* Your objective
Transcribe the listing below from its opening line up to and including the line that contains "(s.modOutgoing k f).stats = s.stats := rfl"; reproduce nothing else.

* Input data
@[simp] theorem State.modOutgoing_rstLow (s : State) (k : Fin 4) (f : Outgoing → Outgoing) : (s.modOutgoing k f).rstLow = s.rstLow := rfl
@[simp] theorem State.modOutgoing_clock (s : State) (k : Fin 4) (f : Outgoing → Outgoing) : (s.modOutgoing k f).clock = s.clock := rfl
@[simp] theorem State.modOutgoing_ctl (s : State) (k : Fin 4) (f : Outgoing → Outgoing) : (s.modOutgoing k f).ctl = s.ctl := rfl
@[simp] theorem State.modOutgoing_lanes (s : State) (k : Fin 4) (f : Outgoing → Outgoing) : (s.modOutgoing k f).lanes = s.lanes := rfl
@[simp] theorem State.modOutgoing_dup (s : State) (k : Fin 4) (f : Outgoing → Outgoing) : (s.modOutgoing k f).dup = s.dup := rfl
@[simp] theorem State.modOutgoing_stats (s : State) (k : Fin 4) (f : Outgoing → Outgoing) : (s.modOutgoing k f).stats = s.stats := rfl
@[simp] theorem State.modOutgoing_marks (s : State) (k : Fin 4) (f : Outgoing → Outgoing) : (s.modOutgoing k f).marks = s.marks := rfl
@[simp] theorem State.modOutgoing_markTimer (s : State) (k : Fin 4) (f : Outgoing → Outgoing) : (s.modOutgoing k f).markTimer = s.markTimer := rfl
@[simp] theorem State.modOutgoing_echoTimer (s : State) (k : Fin 4) (f : Outgoing → Outgoing) : (s.modOutgoing k f).echoTimer = s.echoTimer := rfl
@[simp] theorem State.modOutgoing_peers (s : State) (k : Fin 4) (f : Outgoing → Outgoing) : (s.modOutgoing k f).peers = s.peers := rfl
@[simp] theorem State.modOutgoing_ports (s : State) (k : Fin 4) (f : Outgoing → Outgoing) : (s.modOutgoing k f).ports = s.ports := rfl
@[simp] theorem State.modOutgoing_block (s : State) (k : Fin 4) (f : Outgoing → Outgoing) : (s.modOutgoing k f).block = s.block := rfl
@[simp] theorem State.modOutgoing_changes (s : State) (k : Fin 4) (f : Outgoing → Outgoing) : (s.modOutgoing k f).changes = s.changes := rfl
@[simp] theorem State.modOutgoing_cfg (s : State) (k : Fin 4) (f : Outgoing → Outgoing) : (s.modOutgoing k f).cfg = s.cfg := rfl
@[simp] theorem State.modOutgoing_image (s : State) (k : Fin 4) (f : Outgoing → Outgoing) : (s.modOutgoing k f).image = s.image := rfl
@[simp] theorem State.modOutgoing_tieBreak (s : State) (k : Fin 4) (f : Outgoing → Outgoing) : (s.modOutgoing k f).tieBreak = s.tieBreak := rfl
@[simp] theorem State.modOutgoing_pending (s : State) (k : Fin 4) (f : Outgoing → Outgoing) : (s.modOutgoing k f).pending = s.pending := rfl

@[simp] theorem State.modIncoming_rstLow (s : State) (k : Fin 4) (f : Incoming → Incoming) : (s.modIncoming k f).rstLow = s.rstLow := rfl
@[simp] theorem State.modIncoming_clock (s : State) (k : Fin 4) (f : Incoming → Incoming) : (s.modIncoming k f).clock = s.clock := rfl
@[simp] theorem State.modIncoming_ctl (s : State) (k : Fin 4) (f : Incoming → Incoming) : (s.modIncoming k f).ctl = s.ctl := rfl
@[simp] theorem State.modIncoming_lanes (s : State) (k : Fin 4) (f : Incoming → Incoming) : (s.modIncoming k f).lanes = s.lanes := rfl
@[simp] theorem State.modIncoming_dup (s : State) (k : Fin 4) (f : Incoming → Incoming) : (s.modIncoming k f).dup = s.dup := rfl
@[simp] theorem State.modIncoming_stats (s : State) (k : Fin 4) (f : Incoming → Incoming) : (s.modIncoming k f).stats = s.stats := rfl
@[simp] theorem State.modIncoming_marks (s : State) (k : Fin 4) (f : Incoming → Incoming) : (s.modIncoming k f).marks = s.marks := rfl
@[simp] theorem State.modIncoming_markTimer (s : State) (k : Fin 4) (f : Incoming → Incoming) : (s.modIncoming k f).markTimer = s.markTimer := rfl
@[simp] theorem State.modIncoming_echoTimer (s : State) (k : Fin 4) (f : Incoming → Incoming) : (s.modIncoming k f).echoTimer = s.echoTimer := rfl
@[simp] theorem State.modIncoming_peers (s : State) (k : Fin 4) (f : Incoming → Incoming) : (s.modIncoming k f).peers = s.peers := rfl
@[simp] theorem State.modIncoming_ports (s : State) (k : Fin 4) (f : Incoming → Incoming) : (s.modIncoming k f).ports = s.ports := rfl
@[simp] theorem State.modIncoming_block (s : State) (k : Fin 4) (f : Incoming → Incoming) : (s.modIncoming k f).block = s.block := rfl
@[simp] theorem State.modIncoming_changes (s : State) (k : Fin 4) (f : Incoming → Incoming) : (s.modIncoming k f).changes = s.changes := rfl
@[simp] theorem State.modIncoming_cfg (s : State) (k : Fin 4) (f : Incoming → Incoming) : (s.modIncoming k f).cfg = s.cfg := rfl
@[simp] theorem State.modIncoming_image (s : State) (k : Fin 4) (f : Incoming → Incoming) : (s.modIncoming k f).image = s.image := rfl
@[simp] theorem State.modIncoming_tieBreak (s : State) (k : Fin 4) (f : Incoming → Incoming) : (s.modIncoming k f).tieBreak = s.tieBreak := rfl
@[simp] theorem State.modIncoming_pending (s : State) (k : Fin 4) (f : Incoming → Incoming) : (s.modIncoming k f).pending = s.pending := rfl

@[simp] theorem State.mapCmds_rstLow (s : State) (f : Fin 4 → Command → Command) : (s.mapCmds f).rstLow = s.rstLow := rfl
@[simp] theorem State.mapCmds_clock (s : State) (f : Fin 4 → Command → Command) : (s.mapCmds f).clock = s.clock := rfl
@[simp] theorem State.mapCmds_ctl (s : State) (f : Fin 4 → Command → Command) : (s.mapCmds f).ctl = s.ctl := rfl
@[simp] theorem State.mapCmds_lanes (s : State) (f : Fin 4 → Command → Command) : (s.mapCmds f).lanes = s.lanes := rfl
@[simp] theorem State.mapCmds_dup (s : State) (f : Fin 4 → Command → Command) : (s.mapCmds f).dup = s.dup := rfl
@[simp] theorem State.mapCmds_stats (s : State) (f : Fin 4 → Command → Command) : (s.mapCmds f).stats = s.stats := rfl
@[simp] theorem State.mapCmds_marks (s : State) (f : Fin 4 → Command → Command) : (s.mapCmds f).marks = s.marks := rfl
@[simp] theorem State.mapCmds_markTimer (s : State) (f : Fin 4 → Command → Command) : (s.mapCmds f).markTimer = s.markTimer := rfl
@[simp] theorem State.mapCmds_echoTimer (s : State) (f : Fin 4 → Command → Command) : (s.mapCmds f).echoTimer = s.echoTimer := rfl
@[simp] theorem State.mapCmds_peers (s : State) (f : Fin 4 → Command → Command) : (s.mapCmds f).peers = s.peers := rfl
@[simp] theorem State.mapCmds_ports (s : State) (f : Fin 4 → Command → Command) : (s.mapCmds f).ports = s.ports := rfl
@[simp] theorem State.mapCmds_block (s : State) (f : Fin 4 → Command → Command) : (s.mapCmds f).block = s.block := rfl
@[simp] theorem State.mapCmds_changes (s : State) (f : Fin 4 → Command → Command) : (s.mapCmds f).changes = s.changes := rfl
@[simp] theorem State.mapCmds_cfg (s : State) (f : Fin 4 → Command → Command) : (s.mapCmds f).cfg = s.cfg := rfl
@[simp] theorem State.mapCmds_image (s : State) (f : Fin 4 → Command → Command) : (s.mapCmds f).image = s.image := rfl
@[simp] theorem State.mapCmds_tieBreak (s : State) (f : Fin 4 → Command → Command) : (s.mapCmds f).tieBreak = s.tieBreak := rfl
@[simp] theorem State.mapCmds_pending (s : State) (f : Fin 4 → Command → Command) : (s.mapCmds f).pending = s.pending := rfl

@[simp] theorem State.modPeer_rstLow (s : State) (i : Nat) (f : Peer → Peer) : (s.modPeer i f).rstLow = s.rstLow := rfl
@[simp] theorem State.modPeer_clock (s : State) (i : Nat) (f : Peer → Peer) : (s.modPeer i f).clock = s.clock := rfl
@[simp] theorem State.modPeer_ctl (s : State) (i : Nat) (f : Peer → Peer) : (s.modPeer i f).ctl = s.ctl := rfl
@[simp] theorem State.modPeer_lanes (s : State) (i : Nat) (f : Peer → Peer) : (s.modPeer i f).lanes = s.lanes := rfl
@[simp] theorem State.modPeer_dup (s : State) (i : Nat) (f : Peer → Peer) : (s.modPeer i f).dup = s.dup := rfl
@[simp] theorem State.modPeer_stats (s : State) (i : Nat) (f : Peer → Peer) : (s.modPeer i f).stats = s.stats := rfl
@[simp] theorem State.modPeer_marks (s : State) (i : Nat) (f : Peer → Peer) : (s.modPeer i f).marks = s.marks := rfl
@[simp] theorem State.modPeer_markTimer (s : State) (i : Nat) (f : Peer → Peer) : (s.modPeer i f).markTimer = s.markTimer := rfl
@[simp] theorem State.modPeer_echoTimer (s : State) (i : Nat) (f : Peer → Peer) : (s.modPeer i f).echoTimer = s.echoTimer := rfl
@[simp] theorem State.modPeer_ports (s : State) (i : Nat) (f : Peer → Peer) : (s.modPeer i f).ports = s.ports := rfl
@[simp] theorem State.modPeer_cmds (s : State) (i : Nat) (f : Peer → Peer) : (s.modPeer i f).cmds = s.cmds := rfl
@[simp] theorem State.modPeer_block (s : State) (i : Nat) (f : Peer → Peer) : (s.modPeer i f).block = s.block := rfl
@[simp] theorem State.modPeer_changes (s : State) (i : Nat) (f : Peer → Peer) : (s.modPeer i f).changes = s.changes := rfl
@[simp] theorem State.modPeer_cfg (s : State) (i : Nat) (f : Peer → Peer) : (s.modPeer i f).cfg = s.cfg := rfl
@[simp] theorem State.modPeer_image (s : State) (i : Nat) (f : Peer → Peer) : (s.modPeer i f).image = s.image := rfl
@[simp] theorem State.modPeer_tieBreak (s : State) (i : Nat) (f : Peer → Peer) : (s.modPeer i f).tieBreak = s.tieBreak := rfl
@[simp] theorem State.modPeer_pending (s : State) (i : Nat) (f : Peer → Peer) : (s.modPeer i f).pending = s.pending := rfl

@[simp] theorem State.modPeerLane_rstLow (s : State) (i : Nat) (L : Lane) (f : PeerLane → PeerLane) : (s.modPeerLane i L f).rstLow = s.rstLow := rfl
@[simp] theorem State.modPeerLane_clock (s : State) (i : Nat) (L : Lane) (f : PeerLane → PeerLane) : (s.modPeerLane i L f).clock = s.clock := rfl
@[simp] theorem State.modPeerLane_ctl (s : State) (i : Nat) (L : Lane) (f : PeerLane → PeerLane) : (s.modPeerLane i L f).ctl = s.ctl := rfl
@[simp] theorem State.modPeerLane_lanes (s : State) (i : Nat) (L : Lane) (f : PeerLane → PeerLane) : (s.modPeerLane i L f).lanes = s.lanes := rfl
@[simp] theorem State.modPeerLane_dup (s : State) (i : Nat) (L : Lane) (f : PeerLane → PeerLane) : (s.modPeerLane i L f).dup = s.dup := rfl
@[simp] theorem State.modPeerLane_stats (s : State) (i : Nat) (L : Lane) (f : PeerLane → PeerLane) : (s.modPeerLane i L f).stats = s.stats := rfl
@[simp] theorem State.modPeerLane_marks (s : State) (i : Nat) (L : Lane) (f : PeerLane → PeerLane) : (s.modPeerLane i L f).marks = s.marks := rfl
@[simp] theorem State.modPeerLane_markTimer (s : State) (i : Nat) (L : Lane) (f : PeerLane → PeerLane) : (s.modPeerLane i L f).markTimer = s.markTimer := rfl
@[simp] theorem State.modPeerLane_echoTimer (s : State) (i : Nat) (L : Lane) (f : PeerLane → PeerLane) : (s.modPeerLane i L f).echoTimer = s.echoTimer := rfl
@[simp] theorem State.modPeerLane_ports (s : State) (i : Nat) (L : Lane) (f : PeerLane → PeerLane) : (s.modPeerLane i L f).ports = s.ports := rfl
@[simp] theorem State.modPeerLane_cmds (s : State) (i : Nat) (L : Lane) (f : PeerLane → PeerLane) : (s.modPeerLane i L f).cmds = s.cmds := rfl
@[simp] theorem State.modPeerLane_block (s : State) (i : Nat) (L : Lane) (f : PeerLane → PeerLane) : (s.modPeerLane i L f).block = s.block := rfl
@[simp] theorem State.modPeerLane_changes (s : State) (i : Nat) (L : Lane) (f : PeerLane → PeerLane) : (s.modPeerLane i L f).changes = s.changes := rfl
@[simp] theorem State.modPeerLane_cfg (s : State) (i : Nat) (L : Lane) (f : PeerLane → PeerLane) : (s.modPeerLane i L f).cfg = s.cfg := rfl
@[simp] theorem State.modPeerLane_image (s : State) (i : Nat) (L : Lane) (f : PeerLane → PeerLane) : (s.modPeerLane i L f).image = s.image := rfl
@[simp] theorem State.modPeerLane_tieBreak (s : State) (i : Nat) (L : Lane) (f : PeerLane → PeerLane) : (s.modPeerLane i L f).tieBreak = s.tieBreak := rfl
@[simp] theorem State.modPeerLane_pending (s : State) (i : Nat) (L : Lane) (f : PeerLane → PeerLane) : (s.modPeerLane i L f).pending = s.pending := rfl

* Response to the task
@[simp] theorem State.modOutgoing_rstLow (s : State) (k : Fin 4) (f : Outgoing → Outgoing) : (s.modOutgoing k f).rstLow = s.rstLow := rfl
@[simp] theorem State.modOutgoing_clock (s : State) (k : Fin 4) (f : Outgoing → Outgoing) : (s.modOutgoing k f).clock = s.clock := rfl
@[simp] theorem State.modOutgoing_ctl (s : State) (k : Fin 4) (f : Outgoing → Outgoing) : (s.modOutgoing k f).ctl = s.ctl := rfl
@[simp] theorem State.modOutgoing_lanes (s : State) (k : Fin 4) (f : Outgoing → Outgoing) : (s.modOutgoing k f).lanes = s.lanes := rfl
@[simp] theorem State.modOutgoing_dup (s : State) (k : Fin 4) (f : Outgoing → Outgoing) : (s.modOutgoing k f).dup = s.dup := rfl
@[simp] theorem State.modOutgoing_stats (s : State) (k : Fin 4) (f : Outgoing → Outgoing) : (s.modOutgoing k f).stats = s.stats := rfl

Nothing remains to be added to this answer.